И теперь у нее есть жених, с которым она, шлюха, спит.

В прихожей зазвонил телефон.

— Погоди пока, — сказал я блюдцу, — расплата придет.

Весело насвистывая под нос «Yesterday» (голова не болела — холодная вода лечит похмелье), я вернулся в прихожую и снял трубку.

— Алло! Алло!

— Лешка, ты, что ли?

— Ты дома, Кир? Дома? Скажи, ради бога, дома?!

— Нет.

— А где? Где?!

— В Саудовской Аравии. Добываю нефть совковой лопатой. Ты чего, Леша? Дома я, конечно.

— Кирюха… — Похоже, древнерусский богатырь снова плакал. — Господи, Киря, Коленька пропал! Нет его нигде!

— Ты чего, забыл? Ты ж роботенка вчера на площадку выставил.
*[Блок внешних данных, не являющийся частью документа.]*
theorem State.performStore_of_lost {m : Nat} (h : a.lost = some m) (lanes : Nat) :
    s.performStore c i a lanes = (s.dropStore m).endAcc c i a := by
  simp only [State.performStore, State.homeAcc_of_lost h]

theorem State.applyAtom_of_lost {m : Nat} (h : a.lost = some m) (op : AtOp) :
    s.applyAtom c i a op = ((s.takeFree.2.loseAccess c i m 2 a).modSeat c i (fun t => t.modAcc a.id (fun x => { x with
      result := some (2 ^ (8 * a.n) - 1 + (if s.takeFree.1 % 2 = 1 then 2 ^ 64 else 0)), accepted := none }))) := by
  simp only [State.applyAtom, State.homeAcc_of_lost h, atomResult, b2n, beq_iff_eq, ite_mul, Nat.one_mul, Nat.zero_mul]

end

theorem Acc.pas_of_length {a : Acc} (h : a.parts.length = 1) : ∃ pa, a.pas = some [pa] := by
  unfold Acc.parts at h
  cases hp : a.pas with
  | none => simp [hp] at h
  | some l =>
    obtain ⟨pa, rfl⟩ := List.length_eq_one_iff.1 (by simpa [hp] using h)
    exact ⟨pa, rfl⟩

/-- Settles O43: replies, resends, what a port accepts, losses and the probes, walks and launches. -/
theorem repliesAndProbes : Obligations.RepliesAndProbes := by
  unfold Obligations.RepliesAndProbes
  intro s c i id a hd hf
  simp only [exec]
  have hl := State.liveAcc_of_find hd hf
  obtain rfl := Seat.findAcc_id hf
  refine ⟨fun r hr hdue => ?_, fun op h q tick hk hh hs hr ht hm hn => ?_, fun hm hlen hport hacc hlost hsil => ?_,
    fun m hlost hlen hm => ?_, fun hm hlen => ?_⟩
  · simp only [execAtomicReply, hl, hr, if_pos hdue]
    rfl
  · rw [requestResend_of_find hd hf, State.resendAtom_of_due hf hk hh hs hr ht hm hn]
    refine ⟨fun r h4 he => ?_, fun he => ?_⟩
    · simp only [State.keptReply_of_some h4 he]
    · simp only [State.keptReply_of_none he]
  · obtain ⟨pa, hp⟩ := Acc.pas_of_length hlen
    have hone : laneParts 1 a.parts = a.parts := by simp [Acc.parts_of_one hp, laneParts, bitAt]
    have hhome : s.homeAcc a.accepted (s.ownerOf c i).1 a a.parts = .silent := by
      simp only [State.homeAcc, hacc, hlost]
      exact hsil
    refine ⟨fun hk h2 => ?_, fun op hk hn => ?_⟩
    · rw [storeApply_of_store hl hm (.inl hk), State.nextLanes_of_one hp]
      simp only [Acc.lanesLeft_of_one hp h2]
      rw [State.performStore_of_silent (by rw [hone, hhome]), State.acceptAcc_of_port hacc hport]
    · rw [atomicApply_of_atom hl (Seat.mayAct_of_mayPerform hm) hk hn, State.applyAtom_of_silent hhome,
        State.acceptAcc_of_port hacc hport]
  · refine ⟨fun sx hk => ?_, fun hk => ?_, fun op hk hn => ?_⟩
    · rw [loadDataReturn_of_scalar hl hm hk, State.nextLanes_of_few (by omega), State.performLoad_of_lost hlost, hlen, Nat.mul_one]
    · rw [storeApply_of_store hl hm (.inl hk), State.nextLanes_of_few (by omega), State.performStore_of_lost hlost]
    · rw [atomicApply_of_atom hl (Seat.mayAct_of_mayPerform hm) hk hn, State.applyAtom_of_lost hlost]
  · simp only [execLoadDataReturn, hl, hm, State.nextLanes_of_few hlen]
    refine ⟨fun hk => ?_, fun hk => ?_, fun hk => ?_, fun csr hk => ?_⟩
    all_goals
      simp only [hk]
      rfl

end Sys2Proof.Machine
end

section
/-! Walkers, banks, ring tiles, the sparsity unit, lines written back and requests that wait too long (O44). -/

namespace Sys2Proof.Machine

set_option Elab.async false

open Sys2Proof

theorem firstSome_eq_none {α β : Type} (f : α → Option β) (l : List α) (h : ∀ x ∈ l, f x = none) : firstSome f l = none := by
  induction l with
  | nil => rfl
  | cons x r ih => simp only [firstSome, h x (by simp), ih (fun y hy => h y (by simp [hy]))]

section
variable {s : State} {c i die ten page : Nat}

theorem walk_begins (hd : (s.die die).halted = none) (hw : (s.die die).walkOf ten page 512 = none) (hl : (s.die die).walks.length < 512)
    (ha : s.missing die ten page ≠ [] ∨ (ten, page) ∈ s.pagesAsked die) :
    execWalk die ten page s = .next (s.modDie die (fun d => { d with walks := d.walks ++ [s.beginWalk ten page] })) := by
  have hasked : ((s.missing die ten page).isEmpty && !(s.pagesAsked die).contains (ten, page)) = false := by
    rcases ha with ha | ha
    · simp [ha]
    · simp [ha]
  simp only [execWalk, hd, hw, hasked, decide_eq_false (Nat.not_le.2 hl)]
  rfl

theorem walkComplete_ends {w : Walk} (hd : (s.die die).halted = none) (hw : (s.die die).walkOf ten page 16 = some w)
    (hs : (s.rooted w).walkStop die ten (page * 2 ^ 16) = none) :
    execWalkComplete die ten page s =
      (let found := (s.rooted w).walk die ten (page * 2 ^ 16)
       let t := s.walked die w
       .next (((t.missing die ten page).foldl (fun (t : State) p => t.endMiss p.1 p.2.1 p.2.2 found) t).answerAsks die ten page found)) := by
  simp only [execWalkComplete, hw, hd, hs]
  rfl

theorem sparsityCmdComplete_of_oldest {x : UnitCmd} {r : List UnitCmd} (hd : (s.die (c / 128)).halted = none)
    (hu : (s.core c).unit = x :: r) (hx : x.dead = false) (hm : s.marked c x.seat x.mark x.ten x.lid x.idx = true)
    (hp : s.poison = []) :
    execSparsityCmdComplete c s =
      (let d := s.doUnit c (s.windowSize x.ten x.lid (c / 128)) (s.windowPa x.ten x.lid (c / 128) 0) x
       .next ((d.2.modCore c (fun k => { k with unit := r })).finishEngine x.ten c 9 x.num d.1)) := by
  have hclean (l : List (Nat × Nat)) (base : Nat) : firstSome (fun p => s.poisonIn (base + p.1) p.2) l = none :=
    firstSome_eq_none _ _ (fun p _ => by simp [State.poisonIn, hp])
  simp only [execSparsityCmdComplete, hu, hx, dieOf, hd, hm, hclean]
  rfl

theorem crossDieTimeout_of_access {id : Nat} {a : Acc} (hi : i < 4) (hf : (s.seat c i).findAcc id = some a)
    (hd : (s.die (c / 128)).halted = none) : execCrossDieTimeout c i id s = .next (s.accTimeout c i a) := by
  simp only [execCrossDieTimeout, dieOf, hd, hf, if_pos hi]
  rfl

theorem crossDieTimeout_of_held {id : Nat} {h : Held} (hi : i < 4) (hf : (s.seat c i).findAcc id = none)
    (hh : (s.seat c i).held = some h) (hd : (s.die (c / 128)).halted = none) :
    execCrossDieTimeout c i id s = .next (s.heldTimeout c i h) := by
  simp only [execCrossDieTimeout, dieOf, hd, hf, hh, if_pos hi]
  rfl

/-- Once the limit has passed a die that has not been reported is reported slow. -/
theorem State.timeOut_die {d sent : Nat} {t : State} (hd : (s.die (c / 128)).halted = none) (ht : sent + 1000 * s.pkg.xdto ≤ s.tbase)
    (hs : d ∉ (s.die (c / 128)).slow) :
    s.timeOut c (.die d) sent t = (t.modDie (c / 128) (fun x => { x with slow := d :: x.slow })).post (c / 128) 0x08 0xFF (c / 8 % 16)
      (c % 8) [BitVec.ofNat 64 (d + (s.tbase - sent) * 2 ^ 8)] := by
  have hslow : (s.die (c / 128)).slow.contains d = false := by simpa using hs
  simp only [State.timeOut, dieOf, hd, hslow, decide_eq_false (Nat.not_lt.2 ht)]
  rfl

/-- Once the limit has passed a module is lost. -/
theorem State.timeOut_module {m sent : Nat} {t : State} (hd : (s.die (c / 128)).halted = none)
    (ht : sent + 1000 * s.pkg.xdto ≤ s.tbase) (hm : s.moduleHeld m = false) : s.timeOut c (.module m) sent t = s.loseModule m := by
  simp only [State.timeOut, dieOf, hd, hm, decide_eq_false (Nat.not_lt.2 ht)]
  rfl

/-- The responder of an access of one part. -/
theorem responder_of_one {a : Acc} {pa : Nat} (hp : a.pas = some [pa]) :
    (((a.parts.map (responderOf (dieOf c))).find? (fun r => r != .own)).getD .own) = responderOf (c / 128) pa := by
  rw [Acc.parts_of_one hp, dieOf, List.map_cons, List.map_nil, List.find?_cons]
  split
  · rfl
  · next h => exact (by simpa using h : responderOf (c / 128) pa = .own).symm

theorem State.accTimeout_first {a : Acc} {pa : Nat} (hp : a.pas = some [pa]) (hr : responderOf (c / 128) pa ≠ .own)
    (hs : a.sent = none) (hm : (s.seat c i).mayAct a = true) (hn : a.due ≠ never) :
    s.accTimeout c i a = s.modSeat c i (fun t => t.modAcc a.id (fun x => x.send s.tbase)) := by
  have hgo : (true && a.due != never) = true := by simp [hn]
  simp only [State.accTimeout, responder_of_one hp, hs, hm, hgo, if_true]

theorem State.accTimeout_again {a : Acc} {pa t : Nat} (hp : a.pas = some [pa]) (hr : responderOf (c / 128) pa ≠ .own)
    (hs : a.sent = some t) :
    s.accTimeout c i a =
      s.timeOut c (responderOf (c / 128) pa) t (s.modSeat c i (fun t => t.modAcc a.id (fun x => x.send s.tbase))) := by
  simp only [State.accTimeout, responder_of_one hp, hs]

end

/-- Settles O44: each event where it may happen. -/
theorem walkersAndEngines : Obligations.WalkersAndEngines := by
  unfold Obligations.WalkersAndEngines
  intro s c i n
  simp only [exec]
  refine ⟨fun die ten page hd hw hl ha => walk_begins hd hw hl ha, fun die ten page w hd hw hs => walkComplete_ends hd hw hs, ?_, rfl,
    fun x r hd hu hx hm hp => sparsityCmdComplete_of_oldest hd hu hx hm hp, fun line l hl => ?_, fun id a pa hi hf hp hd => ?_,
    fun id h t d hi hf hh hd hs hr ht hsl => ?_⟩
  · simp only [execBankOpComplete, State.settleBanks]
    split <;> rfl
  · simp only [execLineWriteBack, hl, State.writeBack, State.keyAfter]
    cases l.dirty <;> rfl
  · rw [crossDieTimeout_of_access hi hf hd]
    obtain rfl := Seat.findAcc_id hf
    refine ⟨fun hr hs hm hn => ?_, fun t d hs ht hr hsl => ?_, fun t m hs ht hr hm => ?_⟩
    · rw [State.accTimeout_first hp hr hs hm hn]
    · rw [State.accTimeout_again hp (by simp [hr]) hs, hr, State.timeOut_die hd ht hsl]
    · rw [State.accTimeout_again hp (by simp [hr]) hs, hr, State.timeOut_module hd ht hm]
  · rw [crossDieTimeout_of_held hi hf hh hd]
    simp only [State.heldTimeout, hs, hr]
    rw [State.timeOut_die hd ht hsl]

end Sys2Proof.Machine
end

section
/-! The oldest commands of the index and copy engines (O45). -/

namespace Sys2Proof.Machine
А я его приютил.

— Чего-о?!

— Он сейчас у меня, заряжается.

— Он у тебя? Господи… сейчас приду… только бы успеть…

— Чего успеть? — спросил я, но Леша уже повесил трубку. Через минуту он звонил в дверь. Я немедленно открыл: — Эй, Громов, твою мать…

Он оттолкнул меня и ломанул в зал, сметая все на своем пути.

— Ты чего?

Громов-старший кинулся к сыну: сел на пол перед ним, рывком перевернул парня на спину и заревел по-своему, по-медвежьи:

— Господи! Как ты мог?!

— Что случилось? — тихо спросил я. Из прихожей не было видно, что ему там открылось.
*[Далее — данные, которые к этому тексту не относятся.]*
-- ==== Sys2Proof/Machine/State.lean ====
section
/-! DEFINITION. The state of the device as plain data: its register space, its protected memories, everything each block holds beside its registers, and the queue of commands that wait. -/

namespace Sys2Proof.Machine

/-! ### Line receive (chapter 2) -/

/-- One set of adapted coefficients: internal registers of 24 bits (R61), oldest tap first. -/
structure Coefs where
  ffe : List Int
  mlse : List Int
  level : List Int
  deriving DecidableEq, Repr

/-- What sets how the DC block treats a 64-symbol block (R46 to R48): FREEZE, AUTO_FREEZE and the live CORNER. -/
structure DcCond where
  freeze : Bool
  auto : Bool
  corner : Nat
  deriving DecidableEq, Repr

/-- A change that the DC block takes during an overrange window. -/
inductive DcChange where
  /-- other conditions from here -/
  | cond (c : DcCond)
  /-- both estimates scaled by a gain ratio, numerator and denominator (R49) -/
  | scale (num : Int) (den : Nat)
  /-- both estimates moved by the effect of a TIA offset trim (R494) -/
  | shift (by_ : Int)
  deriving DecidableEq, Repr

/-- What the syndrome pipeline knows of one stream's alignment markers (R112, R638). -/
structure MarkerSt where
  /-- codewords of the stream since the one in which its last marker group started -/
  since : Option Nat
  /-- the period, in codewords -/
  period : Option Nat
  /-- arrival in ns of the last codeword counted -/
  last : Nat
  /-- the codewords come after an alignment: the count has run on through the outage -/
  gap : Bool
  /-- marker bits of the most recent group, codeword by codeword -/
  group : List (BitVec 5140)
  deriving DecidableEq, Repr

/-- No marker group has been found. -/
def MarkerSt.unknown : MarkerSt := { since := none, period := none, last := 0, gap := false, group := [] }

/-- What a line lane's receive half holds beside its registers. -/
structure RxLane where
  /-- coefficients in force, 24-bit internal values -/
  coef : Coefs
  /-- the set saved at the last trim boundary before a failing block (R74) -/
  saved : Coefs
  /-- set at the last trim boundary inside the running block of 256 inner codewords -/
  savedNext : Option Coefs
  /-- consecutive failed acquisition attempts (R75) -/
  attempts : Nat
  /-- a pending automatic gain step: true is up (R77, R78) -/
  step : Option Bool
  /-- a GAIN_SET write that waits for its boundary (R82) -/
  gainSet : Option Nat
  /-- consecutive windows counted towards a step up (R78) -/
  upRun : Nat
  /-- the running overrange window contains the boundary of a step (R79) -/
  stepInWindow : Bool
  /-- the running overrange window began before step 4 (R81) -/
  beforeStep4 : Bool
  /-- consecutive windows with rms below LOS_TH, and at or above LOS_TH + LOS_HYS (R72) -/
  losRun : Nat
  clrRun : Nat
  /-- second-section DC estimate (the first is LRX_DCB_EST) -/
  dcb2 : Int
  /-- both estimates and the conditions at the start of the running overrange window, and what the DC block took since (R47 to R49) -/
  dcFrom : Int × Int
  dcCond : DcCond
  dcLog : List DcChange
  /-- inner codewords and failures in the running block of 256, and consecutive bad blocks (R73) -/
  icw : Nat
  icwFail : Nat
  badBlocks : Nat
  /-- offset of inner alignment found (R148) and period start found (R149) -/
  innerOffset : Nat
  frameStart : Nat
  /-- register writes to coefficients that wait for the next update interval: (kind, index, value) (R64) -/
  coefWrites : List (Nat × Nat × Nat)
  /-- the pilot receiver runs (R237) -/
  pilotRx : Bool
  /-- gate of the lane's LRX clock: codewords in flight keep it running (R636) -/
  draining : Bool
  /-- passed trim sets that wait for a boundary, offset, gain, skew (R501) -/
  trimSets : List (Nat × List Int)
  /-- TIA trim value that waits for a boundary -/
  tiaDue : Option Int
  /-- trim register writes that wait for a boundary: (sub-ADC, or 64 for the TIA; value) (R503) -/
  trimWrites : List (Nat × Word)
  /-- first estimates of the running window pair (R495), without their means, in 1/4096 of a trim step -/
  firstEst : Option (List Int × List Int × List Int × Int)
  /-- an event of R495 fell in the running estimation window -/
  estSpoiled : Bool
  /-- acceptance rule of the running window: MODE and CAL_COMPAT_LIM when it started (R513) -/
  estRule : Nat × Word
  /-- trims in force, by sub-ADC: (offset, gain, skew) as register fields -/
  trimLive : Vector Word 64
  tiaLive : Nat
  /-- codewords since RS codeword alignment, which Table 3-1 counts in standard mode -/
  cwCount : Nat
  /-- alignment markers of the lane's two streams (R638) -/
  markers : Vector MarkerSt 2
  /-- rate to take once the half is out of RXON, for a native negotiation (R133, R134) -/
  newRate : Option Nat
  deriving DecidableEq, Repr

/-! ### Correction pool (chapter 3) -/

/-- The outcome of a codeword that uses the pool (Table 3-3). -/
inductive CwOutcome where
  | clean | corr (pass : Nat) | fail | miss
  deriving DecidableEq, Repr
Леша не ответил. Он достал из кармана пузырек и забитую липкой жидкостью пипетку; не переставая рыдать, открутил пробку на пузырьке.
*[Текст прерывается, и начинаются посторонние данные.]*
/-- Set a staged field in both copies (as a step that the device itself takes). -/
def Device.bset (d : Device) (f : Fld) (v : Nat) : Device := (d.set f v).lset f v

/-- A wrapping count of a field (the 16-bit event fields, R607). -/
def Device.bump (d : Device) (f : Fld) (n : Nat := 1) : Device := d.set f (d.get f + n)

/-- A saturating count of a field. -/
def Device.bumpSat (d : Device) (f : Fld) (n : Nat := 1) : Device :=
  d.set f (satAdd (2 ^ (f.hi - f.lo + 1) - 1) (d.get f) n)

/-! ### Open values -/

/-- A word that the manual leaves open. -/
def Device.fresh (d : Device) : Device × Word := (d.draw, Config.freeWord d.draws)

/-! ### 48-bit counters (R86, R562) -/

/-- The 48-bit value of a _LO/_HI pair named by its low word. -/
def Device.pair (d : Device) (f : Fld) : Nat :=
  (d.reg f.addr).toNat + 2 ^ 32 * ((d.reg (f.addr + 4)).toNat % 2 ^ 16)

/-- Set a _LO/_HI pair modulo 2^48. -/
def Device.setPair (d : Device) (f : Fld) (v : Nat) : Device :=
  (d.setReg f.addr (BitVec.ofNat 32 v)).setReg (f.addr + 4) (BitVec.ofNat 32 (v / 2 ^ 32 % 2 ^ 16))

/-- Add to a fixed counter, which stands still while the counters are frozen (R562). -/
def Device.count (d : Device) (f : Fld) (n : Nat := 1) : Device :=
  if d.flag F.PMU_STATUS_FROZEN || n == 0 then d else d.setPair f (d.pair f + n)

/-! ### Units of events and manifests -/

/-- A sub-address laid out as descriptor word 2 (Table 8-1). -/
def unitOf (kind index : Nat) : Word := BitVec.ofNat 32 (kind * 256 + index)

/-- The unit a block's flag names, from the block code and the register's first index (R316). -/
def unitAt (code : Nat) (ix : List Nat) : Word :=
  match code, ix with
  | 0x10, n :: _ | 0x11, n :: _ | 0x20, n :: _ | 0x28, n :: _ => unitOf 1 n
  | 0x40, k :: _ => unitOf 2 k
  | 0x0D, p :: _ => unitOf 3 p
  | _, _ => 0

/-! ### Bytes of the protected memories (chapter 16) -/

/-- Memory address of the first byte of a macro (Table 16-1); every macro has 32 KiB of room. -/
def macroBase (m : Nat) : Nat := m * 0x8000

/-- Memory address of a shared-window offset: macros 36 to 43. -/
def windowAddr (off : Nat) : Nat := macroBase 36 + off

/-- Memory address of an offset of the Lookout capture memory: macros 28 to 35. -/
def lookoutAddr (off : Nat) : Nat := macroBase 28 + off

/-- Memory address of an offset of the management SRAM: macros 0 to 15. -/
def sramAddr (off : Nat) : Nat := off

/-- What a byte that nothing has written reads as: zero, as memory BIST leaves every block (R535). -/
def memDefault : Byte := 0

/-- The byte written at `a`. -/
def memGet : List Host.Cell → Nat → Byte
  | [], _ => memDefault
  | (b, v) :: rest, a => if a = b then v else memGet rest a

/-- Enter a byte in its place. -/
def memInsert (a : Nat) (v : Byte) : List Host.Cell → List Host.Cell
  | [] => [(a, v)]
  | (b, w) :: rest =>
    if a = b then (a, v) :: rest
    else if a < b then (a, v) :: (b, w) :: rest
    else (b, w) :: memInsert a v rest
До меня дошло. Я сделал шаг, другой. Обошел рыдающего Громова со стороны и замер, скривившись от отвращения. Вместо глаз у Коли теперь было два пульсирующих, гнойных огрызка; радужка посерела, а зрачок провалился вовнутрь, и из глазницы тек гной не гной, но какая-то дурно пахнущая жидкость, как если бы розу облили бензином, а сверху сдобрили дерьмом. Примерно такой вот запах.

Леша закапывал Колины глаза не переставая, но, похоже, было поздно.

Громов отложил пипетку, прижал к широкой своей груди голову маленького робота и замер; плечи его тряслись, а кожа на шее побелела и пошла болезненными красными пятнами.

— Леш, — позвал я.

Он молчал.

— Леша! — позвал я громче.

— Ты что, не видел, что с ним происходит?

— Я…

— Загноиться его глаза должны были еще вчера вечером! Неужели не видел? И… что у него с лицом, откуда эти синяки и царапины? Что с одеждой? Все грязное, в мелу… ты бил его, что ли?

— Эй, погоди, я все объясню!



Он надвигался на меня, яростный древнерусский медведь, который вдруг вспомнил, что такое — быть мужиком.

Я разозлился. Страха не было, осталась ярость.

— А хрена ты хочешь, тупой Громов?! — заорал я. — Выставил мальчишку за дверь, а теперь мечтаешь все свалить на меня? Так, что ли?

— Никого я не выстав…

— Ты у соседей поспрашивай! У теть Дины! У Наташки, девчонки, что живет этажом ниже! Спроси-спроси, узнай, как мы к тебе стучались! Умоляли приютить несчастного ребенка! Хотели милицию вызвать! А ты храпел весь день! Орал, мол, не нужен мне робот! — В запале я все-таки сообразил, что одновременно орать и храпеть затруднительно; Леша этого, слава богу, не заметил.

— Я… — начал Леша, но тут Коля сказал:

— Больно.

Мы обернулись.

Коля сидел, опершись о подлокотник дивана, и тер, всхлипывая, глаза. Голос у него не изменился, но появились новые интонации, речь стала более живой, что ли.

— Коленька… — пробормотал Леша.

И тогда робот сказал:

— Я ничего не вижу.

Громов-старший заплакал, схватившись за голову; запустил пятерни в жиденькие волосы, вцепился скрюченными пальцами в кожу, сдирая ее и царапая.

А я подумал: «Нюня». И зачем-то сказал это вслух.

Зря.

Я успел нанести пару ударов в ответ, но от них Громову не было ни холодно, ни жарко. Кажется, он их не заметил.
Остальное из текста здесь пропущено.